Clarifying Access Requests vs. Narrowing the Scope: What they mean vs. What they want
As a public body or health trustee, sooner or later you are going to receive an access to information request. Pending the applicant’s experience submitting access to information requests, what information they are seeking, and their knowledge of the business conducted by the public body or trustee, that request could range from being very small and specific to being very large and vague. Conversely, an access request could also be small and vague or large and specific.
If an access request is vague, the public body or trustee will generally need the applicant to provide additional details in order to identify the records they wish to obtain, which we refer to as clarifying. A request is only officially deemed to have been received once the necessary clarification has been provided. If the request is detailed enough to identify the records sought but there is a large volume of records, the public body or trustee may engage the applicant in an effort to identify the specific information they are seeking, this is referred to as narrowing the scope and doing so is entirely at the applicant’s discretion. So when is it appropriate to clarify and when is it appropriate to try and narrow the scope?
“I would like my entire criminal record from the Ministry of Justice.”
Above is an example of an access request that may require some clarification. What does the applicant mean by criminal record? What type of information do they hope to obtain? As mentioned, clarifying happens when an access request is received and the record simply cannot be identified with the information provided. In April of 2015, our office published a blog on clarification called Clarifying Access Requests: Unclogging the Pores of FOIP. It is worth mentioning that a trustee or public body has a duty to assist. Within the context of clarifying an access request, the duty to assist essentially means that as the applicant is likely not familiar with the records management system of a program area, the trustee/public body have a duty to assist that applicant; provide them with background information and work with them to clarify the request and identify the records. The ability to require additional clarification is not a free pass to place an access request on hold indefinitely, there must be communication and cooperation between both parties to identify records and advance the request. Occasionally, the applicant and public body/trustee will disagree on the necessity of clarification, and in that circumstance our office can review the matter and make recommendations as to how the request should proceed.
“I would like copies of all contracts which the City of Regina has entered into.”
With a tremendous amount of time and effort, this request could be responded to as it is written but is there a specific date range that the applicant is interested in? Is there a specific type of contract that they are looking for? When access requests are overly broad or would require a very substantial effort to conduct the search, it may benefit all parties involved to narrow down the scope of the request. This can be done informally through a conversation between the applicant and the public body wherein the public body will attempt to learn what type of information the applicant is seeking. If the request is for a large number of records it is likely that the public body is considering issuing a fee estimate. As discussed in this blog from November 2014 Using an Index to Clarify an Access Request and Reduce the Cost, providing an index of records along with a fee estimate can reduce time and effort for the public body as the applicant has a good idea of what they can get and from there choose what they would like. If while preparing the fee estimate the cost rises unreasonably high, it may be worthwhile to try to first informally narrow the scope with help from the applicant.

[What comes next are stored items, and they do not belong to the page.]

-- ==== Sys2Proof/Tests/Slice0.lean ====
section
/-! SUPPORT. Tests: ill-formed commands are refused by the well-formedness check, worked examples of the spec come out as it states them,
and for the hypotheses of each statement that has some, a state and operands that meet them. -/

namespace Sys2Proof.Tests

set_option Elab.async false

open Sys2Proof.Machine

/-! ### Well-formed commands -/

/-- An ill-formed term for each check, and a well-formed one beside it. -/
theorem test_wellFormed :
    Instr.wellFormed (.malformedBar0Access true 0x10 4) = false ∧ Instr.wellFormed (.malformedBar0Access true 0x12 4) = true ∧
    Instr.wellFormed (.registerWrite 0x12 false 0) = false ∧ Instr.wellFormed (.registerWrite 0x10 false 0) = true ∧
    Instr.wellFormed (.registerWrite 0x14 true 0) = false ∧ Instr.wellFormed (.registerWrite 0x18 true 0) = true ∧
    Instr.wellFormed (.bar2Resize 31) = false ∧ Instr.wellFormed (.bar2Resize 39) = false ∧ Instr.wellFormed (.bar2Resize 38) = true ∧
    Instr.wellFormed (.interruptTransferComplete .usb3 0) = false ∧ Instr.wellFormed (.interruptTransferComplete .usb3 65) = false ∧
    Instr.wellFormed (.interruptTransferComplete .usb3 64) = true ∧
    Instr.wellFormed (.commandFetch (some (List.replicate 63 0))) = false ∧ Instr.wellFormed (.commandFetch (some (List.replicate 64 0))) = true ∧
    Instr.wellFormed (.thermalSample (List.replicate 23 0)) = false ∧ Instr.wellFormed (.thermalSample (List.replicate 24 0)) = true ∧
    Instr.wellFormed (.dramTempPoll (List.replicate 31 0)) = false ∧ Instr.wellFormed (.dramTempPoll (List.replicate 32 0)) = true ∧
    Instr.wellFormed (.sensorExclude 24) = false ∧ Instr.wellFormed (.sensorExclude 23) = true ∧
    Instr.wellFormed (.sensorReinclude 24) = false ∧ Instr.wellFormed (.sensorReinclude 23) = true ∧
    Instr.wellFormed (.partitionFault 40) = false ∧ Instr.wellFormed (.partitionFault 39) = true ∧
    Instr.wellFormed (.bistComplete 40 { signature := 0, memFail := none }) = false ∧
    Instr.wellFormed (.bistComplete 39 { signature := 0, memFail := none }) = true ∧
    Instr.wellFormed (.enumerationComplete 0 (List.replicate 33 15)) = false ∧ Instr.wellFormed (.enumerationComplete 0 (List.replicate 32 15)) = true ∧
    Instr.wellFormed (.rejoinAttempt 0 ⟨List.replicate 33 15, []⟩) = false ∧ Instr.wellFormed (.rejoinAttempt 0 ⟨[], List.replicate 33 ⟨0, 0, 0⟩⟩) = false ∧
    Instr.wellFormed (.rejoinAttempt 0 ⟨List.replicate 32 15, []⟩) = true ∧
    Instr.wellFormed (.counterStep 10) = false ∧ Instr.wellFormed (.counterStep 9) = true ∧
    Instr.wellFormed (.returnAuth (List.replicate 96 0) (List.replicate 96 0)) = false ∧
    Instr.wellFormed (.returnAuth (List.replicate 97 0) (List.replicate 95 0)) = false ∧
    Instr.wellFormed (.returnAuth (List.replicate 97 0) (List.replicate 96 0)) = true ∧
    Instr.wellFormed (.sailCfgWrite 0 ⟨false, 0⟩ ⟨0, 0, 13, List.replicate 13 0⟩) = false ∧
    Instr.wellFormed (.sailCfgWrite 0 ⟨false, 0⟩ ⟨0, 0, 12, List.replicate 12 0⟩) = true := by decide
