-- ==== Sys2Proof/Machine/Ops.lean ====
section
/-!
DEFINITION. The named operations over memory, pins and the RX registers: the five address spaces
(R35 to R44), the output lines (R15, R16), the cursor and the display RAM (R151 to R156), the
unspecified RX (R158). There is no exception to take and none to return from (R161, R166, R167).
-/

namespace Sys2Proof

/-! ### Addresses on the wire -/

/-- R22, R62: the address byte TX sends. -/
def Config.devAddr (c : Config) : Byte := if c.strap then c.addrHigh else c.addrLow

/-- R142: the address byte RX answers to. -/
def Config.rxAddr (c : Config) : Byte := if c.rxStrap then c.addrHigh else c.addrLow

namespace Machine

/-! ### Address spaces -/

/-- The address spaces of R35. -/
inductive Space where
  | disp | font6 | font16 | cmdtab | ps
  deriving DecidableEq, Repr

namespace Memory

/-- What an unlisted address of a space held as cells reads as: of `DISP` no byte of its own, since its
contents at power-up are unspecified (R34; `Rx.ramByte` then reads a free value); of `PS` the byte 0,
since the platform placed nothing there (DESIGN CHOICE, log entry 9). -/
def unlisted : Space → Option Byte
  | .disp => none
  | .font6 => none
  | .font16 => none
  | .cmdtab => none
  | .ps => some 0

/-- The number of addresses of a space held as cells (R23, R35). -/
def size : Space → Nat
  | .disp => numRows * numCols
  | .font6 => 0
  | .font16 => 0
  | .cmdtab => 0
  | .ps => psSize

/-- The byte listed at an address. -/
def find : List Host.Cell → Nat → Option Byte
  | [], _ => none
  | (b, v) :: m, a => if a = b then some v else find m a

/-- The byte an address reads as. -/
def read (sp : Space) (m : List Host.Cell) (a : Nat) : Option Byte :=
  match find m a with
  | some v => some v
  | none => unlisted sp

/-- A cell, or no cell where the byte is what an unlisted address reads as. -/
def cell (sp : Space) (a : Nat) (v : Byte) : List Host.Cell :=
  if some v = unlisted sp then [] else [(a, v)]

/-- Write one byte, keeping the addresses strictly rising. -/
def write (sp : Space) : List Host.Cell → Nat → Byte → List Host.Cell
  | [], a, v => cell sp a v
  | (b, w) :: m, a, v =>
    if a < b then cell sp a v ++ (b, w) :: m
    else if a = b then cell sp a v ++ m
    else (b, w) :: write sp m a v

/-- The addresses rise strictly, the first at least `lo`. -/
def risingFrom (lo : Nat) : List Host.Cell → Bool
  | [] => true
  | (a, _) :: m => lo ≤ a && risingFrom (a + 1) m

/-- A cell lies in the space and holds what an unlisted address does not read as. -/
def cellOk (sp : Space) (x : Host.Cell) : Bool :=
  x.1 < size sp && some x.2 != unlisted sp

/-- The canonical form. -/
def wf (sp : Space) (m : List Host.Cell) : Bool :=
  risingFrom 0 m && m.all (cellOk sp)

end Memory

/-- The key of `RAM[p][c]` (R36: a pair, never a linear address; the key is the model's own). -/
def dispKey (p : BitVec 3) (c : BitVec 7) : Nat := numCols * p.toNat + c.toNat

/-- `RAM[p][c]` (R23): the byte last written there, or the free value that RAM held before (R34). -/
def Rx.ramByte (r : Rx) (p : BitVec 3) (c : BitVec 7) : Byte :=
  (Memory.read .disp r.ram (dispKey p c)).getD (Config.freeRam r.ramDraw (dispKey p c))

/-- `RAM[p][c]` of the machine's receiver. -/
def State.ram (s : State) (p : BitVec 3) (c : BitVec 7) : Byte := s.rx.ramByte p c

/-- The byte `PS` holds at an address below its end. -/
def psByte (ps : List Host.Cell) (a : Nat) : Byte := (Memory.read .ps ps a).getD 0

/-- R44 `MemRead(space, addr, 1)`: no value beyond the end of the space, and none of `DISP`, which
TX cannot read (R38). -/
def State.memRead (s : State) (sp : Space) (a : Nat) : Option Byte :=
  match sp with
  | .disp => none
  | .font6 => s.cfg.font6[a]?
  | .font16 => s.cfg.font16[a]?
  | .cmdtab => s.cfg.cmdTable[a]?
  | .ps => if a < psSize then some (psByte s.ps a) else none

/-- `n` reads at rising addresses; none where one of them is beyond the end. -/
def State.memReads (s : State) (sp : Space) : Nat → Nat → Option (List Byte)
  | _, 0 => some []
  | a, n + 1 =>
    match s.memRead sp a, s.memReads sp (a + 1) n with
    | some v, some vs => some (v :: vs)
    | _, _ => none

/-- The operand storage after the platform placed bytes there before the run (R39, R53). No step
calls it. -/
def State.placePs (s : State) : Nat → List Byte → State
  | _, [] => s
  | a, v :: vs => State.placePs { s with ps := Memory.write .ps s.ps a v } (a + 1) vs

/-! ### Output lines -/

/-- R15: set-output-mode, set-high, set-low. -/
def Pins.apply (p : Pins) : Event → Pins
  | .write .scl b => { p with latchScl := b }
  | .write .sda b => { p with latchSda := b }
  | .enable .scl => { p with oeScl := true }
  | .enable .sda => { p with oeSda := true }

/-- The pins after a list of events. -/
def Pins.applyAll (p : Pins) (es : List Event) : Pins := es.foldl Pins.apply p

/-- R16: the level of a line with a given output enable and latch. -/
def levelOf (oe latch : Bool) : Level :=
  if oe then (if latch then .hi else .lo) else .z

/-- R16: the line state RX sees. -/
def Pins.wire (p : Pins) : LineState :=
  ⟨levelOf p.oeScl p.latchScl, levelOf p.oeSda p.latchSda⟩

/-- Both lines are driven. -/
def LineState.driven (q : LineState) : Bool := q.scl != .z && q.sda != .z

/-- The pins at rest between frames (R55, R90). -/
def Pins.idle : Pins := ⟨true, true, true, true⟩

/-- The idle line state (R55). -/
def LineState.idle : LineState := ⟨.hi, .hi⟩

/-! ### The registers of RX -/

/-- Change RX's registers. -/
def Rx.update (r : Rx) (f : RxRegs → RxRegs) : Rx := { r with regs := f r.regs }

/-- RX's registers and its RAM drawn anew: what any reaction of an RX whose state is unspecified
leaves (R158, U3, U4). -/
def Rx.redraw (r : Rx) : Rx :=
  { r with
    regs := Config.freeRx r.draws
    ram := []
    ramDraw := r.ramDraw + 1
    draws := r.draws + 1 }

/-- R158: RX's state is unspecified from here on. -/
def Rx.lose (r : Rx) : Rx := { r.redraw with unspecified := true, untilStop := false }

/-- RX's state is unspecified for good: no STOP ends it (R158). -/
def Rx.lost (r : Rx) : Bool := r.unspecified && !r.untilStop

/-- U14: an operation was stopped, and RX may hold any value until a `CLOSE` and a `SETPOS`.
`ADDR_MODE` alone is kept, since R168 has `SETPOS` restore a known cursor, which R154 grants in page
addressing mode only (DEDUCED, log entry 15). -/
def Rx.drift (r : Rx) : Rx :=
  { r.redraw with
    regs := { Config.freeRx r.draws with addrMode := r.regs.addrMode }
    unspecified := true
    untilStop := true }

/-- A value of `PENDING` that R148 can give: an opcode of the table that takes an argument, or none. -/
def legalPending (c : Config) (p : Option Byte) : Option Byte :=
  match p with
  | none => none
  | some op =>
    match c.ops.find op with
    | none => none
    | some k => if k.takesArg then some op else none

/-- R168: a STOP brings an RX that a stopped operation left at any value to `idle` (R146). `PENDING`
may still be set; every other register and RAM stay free. -/
def Rx.recover (r : Rx) (c : Config) : Rx :=
  { r.drift with
    regs := { r.drift.regs with
      phase := .idle
      slot := 0
      pending := legalPending c r.drift.regs.pending }
    unspecified := false
    untilStop := false }

/-- R154: the controller is in page addressing mode. -/
def Rx.pageMode (r : Rx) : Bool := r.regs.addrMode == 2

/-- The cursor where R154 gives none: a free draw of `PAGE`, `COL` and the overflow mark. -/
def Rx.freeCursor (r : Rx) : Rx :=
  { r with
    regs := { r.regs with
      page := (Config.freeRx r.draws).page
      col := (Config.freeRx r.draws).col
      overflowed := (Config.freeRx r.draws).overflowed }
    draws := r.draws + 1 }

/-- R151: `PAGE <- page` in page addressing mode. -/
def Rx.setPage (r : Rx) (page : BitVec 3) : Rx :=
  if r.pageMode then r.update fun g => { g with page := page } else r.freeCursor

/-- R152: `COL[6:4] <- high[2:0]` in page addressing mode; R156: the overflow mark is cleared. -/
def Rx.setColHigh (r : Rx) (high : BitVec 4) : Rx :=
  if r.pageMode then
    r.update fun g =>
      { g with col := high.extractLsb' 0 3 ++ g.col.extractLsb' 0 4, overflowed := false }
  else r.freeCursor

/-- R153: `COL[3:0] <- low` in page addressing mode; R156: the overflow mark is cleared. -/
def Rx.setColLow (r : Rx) (low : BitVec 4) : Rx :=
  if r.pageMode then
    r.update fun g => { g with col := g.col.extractLsb' 4 3 ++ low, overflowed := false }
  else r.freeCursor

/-- Write one byte of the display RAM. -/
def Rx.writeRam (r : Rx) (page : BitVec 3) (col : BitVec 7) (v : Byte) : Rx :=
  { r with ram := Memory.write .disp r.ram (dispKey page col) v }

/-- R155, R156: the column pointer after a data write. -/
def advanceCol (o : ColOverflow) (g : RxRegs) : RxRegs :=
  if g.col.toNat < 127 then { g with col := g.col + 1 }
  else
    match o with
    | .wrap => { g with col := 0 }
    | .saturate => g
    | .discard => { g with overflowed := true }

/-- R155, R156: a data byte received. In page addressing mode it is written at the cursor, which
then advances, or dropped when the cursor is overflowed. R156 sets the overflow mark under `discard`
only; under `wrap` and `saturate` a mark that a free draw has set means nothing and the byte is
written (DESIGN CHOICE, log entry 20). In any other mode R154 gives neither the place the byte is
written nor the cursor after it: both are free draws. -/
def Rx.dataByte (r : Rx) (o : ColOverflow) (v : Byte) : Rx :=
  if r.pageMode then
    if r.regs.overflowed && o == .discard then r
    else (r.writeRam r.regs.page r.regs.col v).update (advanceCol o)
  else ((r.freeCursor).writeRam r.freeCursor.regs.page r.freeCursor.regs.col v).freeCursor

end Machine

end Sys2Proof
end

Obviously not all situations will be this simple, and there will be times where you have to clarify the request and narrow the scope, but for both cases the resolution is the same. Communicate with the applicant. Try to find out what the applicant is looking for while at the same time explaining the types of information that your organization has to offer. If your organization does not have the information they are looking for but you know who does let them know, make appropriate referrals, forward the request if possible. When all the cards are on the table it becomes much easier to locate and provide access to the information being sought… and potentially not having to deal with our office on a review is a nice incentive as well.